How to prepare data for WGBS data ？

hmyh1202 commented 1 year ago

How to prepare data for WGBS data ， Thank you!

assafgrw commented 1 year ago

I am wondering regarding the same issue. I guess that data should be mapped to a bed file containing al the cpgs in the human genome. @hmyh1202 did you find an answer?

nloyfer commented 1 year ago

Hi, I would use wgbstools as follows:

download and install wgbstools
run wgbstools bam2pat to create beta files from the bam files
run wgbstools beta_to_450k to generate a csv table compatible with meth_atlas.

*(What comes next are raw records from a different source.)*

theorem Dev.fenceRelease_kc {d0 d : Dev} {x1 : _} (h : Kc d0 d) : Kc d0 (Dev.fenceRelease d x1).2 := by
  unfold Dev.fenceRelease
  repeat' (first
    | (with_reducible (first
      | assumption | refine ite_kc ?_ ?_ | refine Dev.fenceOcc_kc ?_ | refine Dev.fenceNow_kc ?_ | refine Kc.to ?_))
    | (intro _) | (refine Kc.of ?_; dsimp only) | dsimp only | split)

theorem fenceCmdFree_kc {d0 d : Dev} {x0 x1 : _} (h : Kc d0 d) : Kc d0 (fenceCmdFree x0 x1 d) := by
  unfold fenceCmdFree
  repeat' (first
    | (with_reducible (first
      | assumption | refine ite_kc ?_ ?_ | refine Dev.fenceResult_kc ?_ | refine Dev.fenceRelease_kc ?_
      | refine Kc.to ?_))
    | (intro _) | (refine Kc.of ?_; dsimp only) | dsimp only | split)

theorem fenceCmdBadOp_kc {d0 d : Dev} {x0 x1 : _} (h : Kc d0 d) : Kc d0 (fenceCmdBadOp x0 x1 d) := by
  unfold fenceCmdBadOp
  repeat' (first
    | (with_reducible (first
      | assumption | refine ite_kc ?_ ?_ | refine Dev.fenceResult_kc ?_ | refine Kc.to ?_))
    | (intro _) | (refine Kc.of ?_; dsimp only) | dsimp only | split)

theorem fenceCmdWrite_kc {d0 d : Dev} {x0 x1 : _} (h : Kc d0 d) : Kc d0 (fenceCmdWrite x0 x1 d) := by
  unfold fenceCmdWrite
  repeat' (first
    | (with_reducible (first
      | assumption | refine ite_kc ?_ ?_ | refine fenceCmdBadOp_kc ?_ | refine fenceCmdFree_kc ?_
      | refine fenceCmdAlloc_kc ?_ | refine Dev.ifIdle_kc ?_ ?_ | refine Kc.to ?_))
    | (intro _) | (refine Kc.of ?_; dsimp only) | dsimp only | split)

theorem Dev.doorbell_kc {d0 d : Dev} {x1 x2 : _} (h : Kc d0 d) : Kc d0 (Dev.doorbell d x1 x2) := by
  unfold Dev.doorbell
  repeat' (first
    | (with_reducible (first
      | assumption | refine ite_kc ?_ ?_ | refine Dev.fenceNow_kc ?_ | refine Dev.up_kc ?_ | refine Kc.to ?_))
    | (intro _) | (refine Kc.of ?_; dsimp only) | dsimp only | split)

theorem doorbellWrite_kc {d0 d : Dev} {x0 : _} (h : Kc d0 d) : Kc d0 (doorbellWrite x0 d) := by
  unfold doorbellWrite
  repeat' (first
    | (with_reducible (first
      | assumption | refine ite_kc ?_ ?_ | refine Dev.doorbell_kc ?_ | refine Kc.to ?_))
    | (intro _) | (refine Kc.of ?_; dsimp only) | dsimp only | split)

theorem Dev.watchWritten_kc {d0 d : Dev} {x1 : _} (h : Kc d0 d) : Kc d0 (Dev.watchWritten d x1) := by
  unfold Dev.watchWritten
  repeat' (first
    | (with_reducible (first
      | assumption | refine ite_kc ?_ ?_ | refine Dev.watch_kc ?_ | refine Kc.to ?_))
    | (intro _) | (refine Kc.of ?_; dsimp only) | dsimp only | split)

theorem fenceRegWrite_kc {d0 d : Dev} {x0 x1 x2 x3 : _} (h : Kc d0 d) : Kc d0 (fenceRegWrite x0 x1 x2 x3 d) := by
  unfold fenceRegWrite
  repeat' (first
    | (with_reducible (first
      | assumption | refine ite_kc ?_ ?_ | refine Dev.watch_kc ?_ | refine Dev.watchWritten_kc ?_
      | refine plainWrite_kc ?_ | refine Kc.to ?_))
    | (intro _) | (refine Kc.of ?_; dsimp only) | dsimp only | split)

theorem Dev.moveTo_kc {d0 d : Dev} {x1 : _} (h : Kc d0 d) : Kc d0 (Dev.moveTo d x1) := by
  unfold Dev.moveTo
  repeat' (first
    | (with_reducible (first
      | assumption | refine ite_kc ?_ ?_ | refine Kc.to ?_))
    | (intro _) | (refine Kc.of ?_; dsimp only) | dsimp only | split)

theorem Dev.tapLines_kc {d0 d : Dev} {x0 : Nat → List (List Byte)} {x1 : Nat → Bool} {l : List Nat} (h : Kc d0 d) :
    Kc d0 (Dev.tapLines x0 x1 l d).2 := by
  induction l generalizing d with
  | nil => exact h
  | cons y t ih =>
    unfold Dev.tapLines
    split
    · exact ih (Dev.freeLine_kc h)
    · exact ih h

theorem Dev.wbWrites_kc {d0 d : Dev} {x1 x2 x3 x4 : _} (h : Kc d0 d) : Kc d0 (Dev.wbWrites d x1 x2 x3 x4).2 := by
  unfold Dev.wbWrites
  repeat' (first
    | (with_reducible (first
      | assumption | refine ite_kc ?_ ?_ | refine Dev.tapLines_kc ?_ | refine Kc.to ?_))
    | (intro _) | (refine Kc.of ?_; dsimp only) | dsimp only | split)

theorem Dev.putWrites_kc {d0 d : Dev} {x1 x2 : _} (h : Kc d0 d) : Kc d0 (Dev.putWrites d x1 x2) := by
  unfold Dev.putWrites
  repeat' (first
    | (with_reducible (first
      | assumption | refine ite_kc ?_ ?_ | refine Dev.each_kc ?_ ?_ | refine Dev.store_kc ?_
      | refine Dev.noteWrite_kc ?_ | refine Kc.to ?_))
    | (intro _) | (refine Kc.of ?_; dsimp only) | dsimp only | split)

theorem Dev.wbReset_kc {d0 d : Dev} {x1 : _} (h : Kc d0 d) : Kc d0 (Dev.wbReset d x1) := by
  unfold Dev.wbReset
  repeat' (first
    | (with_reducible (first
      | assumption | refine ite_kc ?_ ?_ | refine Dev.putPst_kc ?_ | refine Dev.putWrites_kc ?_
      | refine Dev.wbWrites_kc ?_ | refine Dev.draw_kc ?_ | refine Kc.to ?_))
    | (intro _) | (refine Kc.of ?_; dsimp only) | dsimp only | split)

theorem Dev.holdStop_kc {d0 d : Dev} {x0 x1 : _} (h : Kc d0 d) : Kc d0 (Dev.holdStop x0 x1 d) := by
  unfold Dev.holdStop
  repeat' (first
    | (with_reducible (first
      | assumption | refine ite_kc ?_ ?_ | refine Dev.restShow_kc ?_ | refine Dev.dn_kc ?_
      | refine Dev.setStep_kc ?_ | refine Dev.putPst_kc ?_ | refine Dev.wbReset_kc ?_ | refine Kc.to ?_))
    | (intro _) | (refine Kc.of ?_; dsimp only) | dsimp only | split)

theorem Dev.waitStop_kc {d0 d : Dev} (h : Kc d0 d) : Kc d0 (Dev.waitStop d) := by
  unfold Dev.waitStop
  repeat' (first
    | (with_reducible (first
      | assumption | refine ite_kc ?_ ?_ | refine Dev.each_kc ?_ ?_ | refine Dev.holdStop_kc ?_ | refine Kc.to ?_))
    | (intro _) | (refine Kc.of ?_; dsimp only) | dsimp only | split)

theorem Dev.holdBegin_kc {d0 d : Dev} {x1 : _} (h : Kc d0 d) : Kc d0 (Dev.holdBegin d x1) := by
  unfold Dev.holdBegin
  repeat' (first
    | (with_reducible (first
      | assumption | refine ite_kc ?_ ?_ | refine Dev.waitStop_kc ?_ | refine Dev.moveTo_kc ?_
      | refine Dev.up_kc ?_ | refine Dev.onlyIf_kc ?_ ?_ | refine Kc.to ?_))
    | (intro _) | (refine Kc.of ?_; dsimp only) | dsimp only | split)

end Sys2Proof.Machine
end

But if you don't want to install wgbstools, you don't have to. You can call the methylation values from the bam files with your favorite methylation caller (e.g. bismark, MethylDackel, etc.) to create a bed file for all CpG sites. Then, merge the output (by chromosome and position) with the Illumina Infinium HumanMethylation450K manifest, e.g. from here, to map the CpGs to their corresponding 450K annotations.

assafgrw commented 1 year ago

Thank for the prompt replay @nloyfer Actually what I ment in my question is: How to perpre my data (ONT) for deconv using the WGBS based atlas you recently publish (Nature 2023)?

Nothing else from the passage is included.